So, ultimately, your attempt to get into my good books failed.
Three years ago a little, shy girl fell in love with a boy in the back of her English class. But there were always others, many others, for me as well as for you. But I don't feel bad about that, because you didn't know or care in the slightest.
The time has passed when I would have done anything for you. I would have been content to be your friend, but that time has passed, too. You and I, we live in different worlds, and I was a fool to try and change that. Because the truth is I could have been your best friend in the whole world - I could have been anyone's friend - but nobody seems to want that, least of all you. And I understand that. I am used to being nothing to no one.

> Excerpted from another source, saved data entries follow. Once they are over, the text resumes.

-- ==== Sys2Proof/Laws/Memory.lean ====
section
/-! SUPPORT. The laws of the storage list: canonical form, read after write, and the integer view. -/

namespace Sys2Proof.Machine

theorem wfFrom_cons {lo a : Nat} {b : Byte} {m : Memory} :
    Memory.wfFrom lo ((a, b) :: m) = true ↔ lo ≤ a ∧ b ≠ 0 ∧ Memory.wfFrom (a + 1) m = true := by
  simp [Memory.wfFrom, and_assoc]

theorem wfFrom_mono {m : Memory} {lo lo' : Nat} (h : lo' ≤ lo) (hm : Memory.wfFrom lo m = true) :
    Memory.wfFrom lo' m = true := by
  cases m with
  | nil => rfl
  | cons c m => rw [wfFrom_cons] at *; exact ⟨by omega, hm.2⟩

theorem read_below {m : Memory} {lo x : Nat} (hm : Memory.wfFrom lo m = true) (hx : x < lo) :
    Memory.read m x = 0 := by
  induction m generalizing lo with
  | nil => rfl
  | cons c m ih =>
    obtain ⟨ha, _, hm⟩ := wfFrom_cons.1 hm
    rw [Memory.read, if_neg (by omega), ih hm (by omega)]

/-! ### Writing -/

theorem write_wfFrom {m : Memory} {lo x : Nat} (v : Byte) (hm : Memory.wfFrom lo m = true)
    (hx : lo ≤ x) : Memory.wfFrom lo (Memory.write m x v) = true := by
  induction m generalizing lo with
  | nil => unfold Memory.write; split <;> simp_all [Memory.wfFrom]
  | cons c m ih =>
    obtain ⟨a, b⟩ := c
    obtain ⟨ha, hb, hm'⟩ := wfFrom_cons.1 hm
    unfold Memory.write
    split
    · split
      · exact hm
      · exact wfFrom_cons.2 ⟨hx, ‹_›, wfFrom_cons.2 ⟨by omega, hb, hm'⟩⟩
    · split
      · split
        · exact wfFrom_mono (by omega) hm'
        · exact wfFrom_cons.2 ⟨ha, ‹_›, hm'⟩
      · exact wfFrom_cons.2 ⟨ha, hb, ih hm' (by omega)⟩

/-- A write keeps the canonical form. -/
theorem write_wf {m : Memory} (x : Nat) (v : Byte) (hm : Memory.wf m = true) :
    Memory.wf (Memory.write m x v) = true :=
  write_wfFrom v hm (Nat.zero_le x)

theorem read_write_from {m : Memory} {lo : Nat} (hm : Memory.wfFrom lo m = true) (x y : Nat)
    (v : Byte) : Memory.read (Memory.write m x v) y = if y = x then v else Memory.read m y := by
  induction m generalizing lo with
  | nil => unfold Memory.write; split <;> simp_all [Memory.read]
  | cons c m ih =>
    obtain ⟨a, b⟩ := c
    obtain ⟨ha, hb, hm'⟩ := wfFrom_cons.1 hm
    have below := fun z (hz : z ≤ a) => read_below (x := z) hm' (by omega)
    unfold Memory.write
    by_cases hxa : x < a
    · rw [if_pos hxa]
      by_cases hv : v = 0
      · rw [if_pos hv]
        split
        · subst_vars; rw [Memory.read, if_neg (by omega), below _ (by omega)]
        · rfl
      · rw [if_neg hv, Memory.read]
    · rw [if_neg hxa]
      by_cases hx : x = a
      · subst hx
        rw [if_pos rfl]
        by_cases hv : v = 0
        · rw [if_pos hv]
          split
          · subst_vars; exact below _ (le_refl _)
          · rw [Memory.read, if_neg ‹_›]
        · rw [if_neg hv, Memory.read]
          split
          · rfl
          · rw [Memory.read, if_neg ‹_›]
      · rw [if_neg hx, Memory.read, ih hm']
        by_cases hya : y = a
        · subst hya; rw [if_pos rfl, if_neg (by omega), Memory.read, if_pos rfl]
        · rw [if_neg hya, Memory.read, if_neg hya]

/-- A read after a write gives the byte written, and every other register is left alone. -/
theorem read_write {m : Memory} (hm : Memory.wf m = true) (x y : Nat) (v : Byte) :
    Memory.read (Memory.write m x v) y = if y = x then v else Memory.read m y :=
  read_write_from hm x y v

/-- Canonical lists that read alike are the same list. -/
theorem ext_from {m m' : Memory} {lo : Nat} (hm : Memory.wfFrom lo m = true)
    (hm' : Memory.wfFrom lo m' = true) (h : ∀ x, Memory.read m x = Memory.read m' x) : m = m' := by
  induction m generalizing m' lo with
  | nil =>
    cases m' with
    | nil => rfl
    | cons c m' =>
      have := h c.1
      obtain ⟨_, hb, _⟩ := wfFrom_cons.1 hm'
      simp only [Memory.read, if_true] at this
      exact absurd this.symm hb
  | cons c m ih =>
    obtain ⟨a, b⟩ := c
    obtain ⟨ha, hb, hm₁⟩ := wfFrom_cons.1 hm
    cases m' with
    | nil =>
      have := h a
      simp only [Memory.read, if_true] at this
      exact absurd this hb
    | cons c' m' =>
      obtain ⟨a', b'⟩ := c'
      obtain ⟨ha', hb', hm₁'⟩ := wfFrom_cons.1 hm'
      have heq : a = a' := by
        rcases Nat.lt_trichotomy a a' with hlt | heq | hgt
        · have := h a
          simp only [Memory.read, if_true, if_neg (Nat.ne_of_lt hlt)] at this
          rw [read_below hm₁' (by omega)] at this
          exact absurd this hb
        · exact heq
        · have := h a'
          simp only [Memory.read, if_true, if_neg (Nat.ne_of_lt hgt)] at this
          rw [read_below hm₁ (by omega)] at this
          exact absurd this.symm hb'
      subst heq
      have hbb : b = b' := by simpa [Memory.read] using h a
      subst hbb
      refine congrArg _ (ih hm₁ hm₁' fun x => ?_)
      have := h x
      simp only [Memory.read] at this
      split at this
      · subst_vars; rw [read_below hm₁ (by omega), read_below hm₁' (by omega)]
      · exact this

theorem memory_ext {m m' : Memory} (hm : Memory.wf m = true) (hm' : Memory.wf m' = true)
    (h : ∀ x, Memory.read m x = Memory.read m' x) : m = m' :=
  ext_from hm hm' h

/-! ### The integer view -/

/-- A canonical list from register `lo` up is a multiple of `2^(8*lo)`. -/
theorem toNat_dvd {m : Memory} {lo : Nat} (hm : Memory.wfFrom lo m = true) :
    2 ^ (8 * lo) ∣ Memory.toNat m := by
  induction m generalizing lo with
  | nil => exact Nat.dvd_zero _
  | cons c m ih =>
    obtain ⟨ha, _, hm⟩ := wfFrom_cons.1 hm
    exact Nat.dvd_add (Dvd.dvd.mul_left (Nat.pow_dvd_pow 2 (by omega)) _)
      ((Nat.pow_dvd_pow 2 (by omega)).trans (ih hm))

/-- The byte view from the integer view (00_scope.md R7). -/
theorem read_eq_div_from {m : Memory} {lo : Nat} (hm : Memory.wfFrom lo m = true) (x : Nat) :
    Memory.read m x = BitVec.ofNat 8 (Memory.toNat m / 2 ^ (8 * x)) := by
  induction m generalizing lo with
  | nil => simp [Memory.read, Memory.toNat]
  | cons c m ih =>
    obtain ⟨a, b⟩ := c
    obtain ⟨ha, hb, hm'⟩ := wfFrom_cons.1 hm
    obtain ⟨q, hq⟩ := toNat_dvd hm'
    have hpow : 2 ^ (8 * (a + 1)) = 2 ^ (8 * a) * 256 := by
      rw [show 8 * (a + 1) = 8 * a + 8 by omega, Nat.pow_add]
    have hpos : 0 < 2 ^ (8 * a) := Nat.two_pow_pos _
    have hsum : Memory.toNat ((a, b) :: m) = 2 ^ (8 * a) * (b.toNat + 256 * q) := by
      rw [Memory.toNat, hq, hpow]; ring
    unfold Memory.read
    rcases Nat.lt_trichotomy x a with hlt | heq | hgt
    · rw [if_neg (by omega), read_below hm' (by omega), hsum]
      obtain ⟨d, rfl⟩ := Nat.exists_eq_add_of_lt hlt
      have : 2 ^ (8 * (x + d + 1)) = 2 ^ (8 * x) * (2 ^ (8 * d) * 256) := by
        rw [show 8 * (x + d + 1) = 8 * x + (8 * d + 8) by omega, Nat.pow_add, Nat.pow_add]
      rw [this, Nat.mul_assoc, Nat.mul_div_cancel_left _ (Nat.two_pow_pos _)]
      apply BitVec.eq_of_toNat_eq
      simp [Nat.mul_assoc, Nat.mul_left_comm _ 256]
    · subst heq
      rw [if_pos rfl, hsum, Nat.mul_div_cancel_left _ hpos]
      apply BitVec.eq_of_toNat_eq
      have := b.isLt
      simp only [BitVec.toNat_ofNat]
      omega
    · rw [if_neg (by omega), ih hm']
      congr 1
      obtain ⟨d, rfl⟩ := Nat.exists_eq_add_of_lt hgt
      have : 2 ^ (8 * (a + d + 1)) = 2 ^ (8 * a) * 256 * 2 ^ (8 * d) := by
        rw [show 8 * (a + d + 1) = 8 * a + 8 + 8 * d by omega, Nat.pow_add, Nat.pow_add]
      rw [this, hsum, hq, hpow, ← Nat.div_div_eq_div_mul, ← Nat.div_div_eq_div_mul,
        ← Nat.div_div_eq_div_mul, ← Nat.div_div_eq_div_mul, Nat.mul_div_cancel_left _ hpos,
        Nat.mul_assoc, Nat.mul_div_cancel_left _ hpos]
      have := b.isLt
      congr 1
      omega

/-- `storage[j] = (S div 2^(8*j)) mod 256` (00_scope.md R7). -/
theorem read_eq_div {m : Memory} (hm : Memory.wf m = true) (x : Nat) :
    Memory.read m x = BitVec.ofNat 8 (Memory.toNat m / 2 ^ (8 * x)) :=
  read_eq_div_from hm x

theorem ofNatFrom_wf (fuel a v : Nat) : Memory.wfFrom a (Memory.ofNatFrom fuel a v) = true := by
  induction fuel generalizing a v with
  | zero => rfl
  | succ fuel ih =>
    unfold Memory.ofNatFrom
    split
    · rfl
    · split
      · exact wfFrom_mono (by omega) (ih _ _)
      · exact wfFrom_cons.2 ⟨le_refl _, ‹_›, ih _ _⟩

/-- Storing an integer leaves the list canonical. -/
theorem ofNat_wf (n v : Nat) : Memory.wf (Memory.ofNat n v) = true := ofNatFrom_wf n 0 v

theorem toNat_ofNatFrom (fuel a v : Nat) :
    Memory.toNat (Memory.ofNatFrom fuel a v) = v % 2 ^ (8 * fuel) * 2 ^ (8 * a) := by
  induction fuel generalizing a v with
  | zero => simp [Memory.ofNatFrom, Memory.toNat, Nat.mod_one]
  | succ fuel ih =>
    have hstep : v % 2 ^ (8 * (fuel + 1)) = v % 256 + 256 * (v / 256 % 2 ^ (8 * fuel)) := by
      rw [show 8 * (fuel + 1) = 8 + 8 * fuel by omega, Nat.pow_add, Nat.mod_mul]
    have hnext : 2 ^ (8 * (a + 1)) = 256 * 2 ^ (8 * a) := by
      rw [show 8 * (a + 1) = 8 + 8 * a by omega, Nat.pow_add]
    unfold Memory.ofNatFrom
    by_cases hv : v = 0
    · subst hv; simp [Memory.toNat]
    · rw [if_neg hv]
      by_cases hb : BitVec.ofNat 8 v = 0
      · have : v % 256 = 0 := by simpa using congrArg BitVec.toNat hb
        rw [if_pos hb, ih, hstep, this, hnext]; ring
      · rw [if_neg hb, Memory.toNat, ih, hstep, hnext, BitVec.toNat_ofNat]; ring

/-- `n` registers hold an integer modulo `2^(8*n)`. -/
theorem toNat_ofNat (n v : Nat) : Memory.toNat (Memory.ofNat n v) = v % 2 ^ (8 * n) := by
  simp [Memory.ofNat, toNat_ofNatFrom]

/-- Equal integer views of canonical lists are equal lists (00_scope.md R7). -/
theorem toNat_injective {m m' : Memory} (hm : Memory.wf m = true) (hm' : Memory.wf m' = true)
    (h : Memory.toNat m = Memory.toNat m') : m = m' :=
  memory_ext hm hm' fun x => by rw [read_eq_div hm, read_eq_div hm', h]

/-- Storing the integer view back changes nothing. -/
theorem ofNat_toNat {m : Memory} {n : Nat} (hm : Memory.wf m = true)
    (hlt : Memory.toNat m < 2 ^ (8 * n)) : Memory.ofNat n (Memory.toNat m) = m :=
  toNat_injective (ofNat_wf _ _) hm (by rw [toNat_ofNat, Nat.mod_eq_of_lt hlt])

/-! ### Single bits -/

/-- Bit `i mod 8` of byte `i div 8` is bit `i` of the integer view (20_memory.md R41). -/
theorem readBit_eq_testBit {m : Memory} (hm : Memory.wf m = true) (i : Nat) :
    readBit m i = (Memory.toNat m).testBit i := by
  have hi : 8 * (i / 8) + i % 8 = i := Nat.div_add_mod i 8
  rw [readBit, byteIndex, bitPosition, read_eq_div hm, BitVec.getLsbD_ofNat,
    decide_eq_true (Nat.mod_lt i (by decide)), Bool.true_and, ← Nat.shiftRight_eq_div_pow,
    Nat.testBit_shiftRight, hi]

theorem getLsbD_putBit (b : Byte) (p q : Nat) (v : Bool) (hp : p < 8) (hq : q < 8) :
    (putBit b p v).getLsbD q = if q = p then v else b.getLsbD q := by
  have h : ∀ (b : Byte) (p q : Fin 8) (v : Bool),
      (putBit b p v).getLsbD q = if q = p then v else b.getLsbD q := by
    intro b p q v
    unfold putBit
    cases v <;> fin_cases p <;> fin_cases q <;> simp
  simpa [Fin.ext_iff] using h b ⟨p, hp⟩ ⟨q, hq⟩ v

/-- A bit write keeps the canonical form. -/
theorem writeBit_wf {m : Memory} (i : Nat) (v : Bool) (hm : Memory.wf m = true) :
    Memory.wf (writeBit m i v) = true := write_wf _ _ hm

/-- A bit write sets that bit and leaves every other bit alone (40_buffer_control.md R82). -/
theorem readBit_writeBit {m : Memory} (hm : Memory.wf m = true) (i j : Nat) (v : Bool) :
    readBit (writeBit m i v) j = if j = i then v else readBit m j := by
  unfold readBit writeBit byteIndex bitPosition
  rw [read_write hm]
  by_cases hb : j / 8 = i / 8
  · rw [if_pos hb, getLsbD_putBit _ _ _ _ (Nat.mod_lt _ (by decide)) (Nat.mod_lt _ (by decide)), hb]
    by_cases hj : j = i
    · subst hj; simp
    · rw [if_neg (by omega), if_neg hj]
  · rw [if_neg hb, if_neg (by rintro rfl; exact hb rfl)]

end Sys2Proof.Machine
end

You aren't the kind of person I can just have a normal conversation with, and then walk away. That's more me than you. I can't be friends with someone who has so much control over what I feel. I'm tired of excuses, of apologies. I have been lied to all my life, and you are the least convincing of them all. So we'll go back to what we were before; you ignore me, and I'll pretend to ignore you. Friends are a petty luxury at the moment, but one day something more meaningful will come along, and I'll be okay. You taught me what not to do, and now I know how not to screw it up.
I promise you, you won't miss me. You know that already. You're probably laughing as you read this, and to be honest, I'm laughing too. You barely know me, so there is nothing to miss.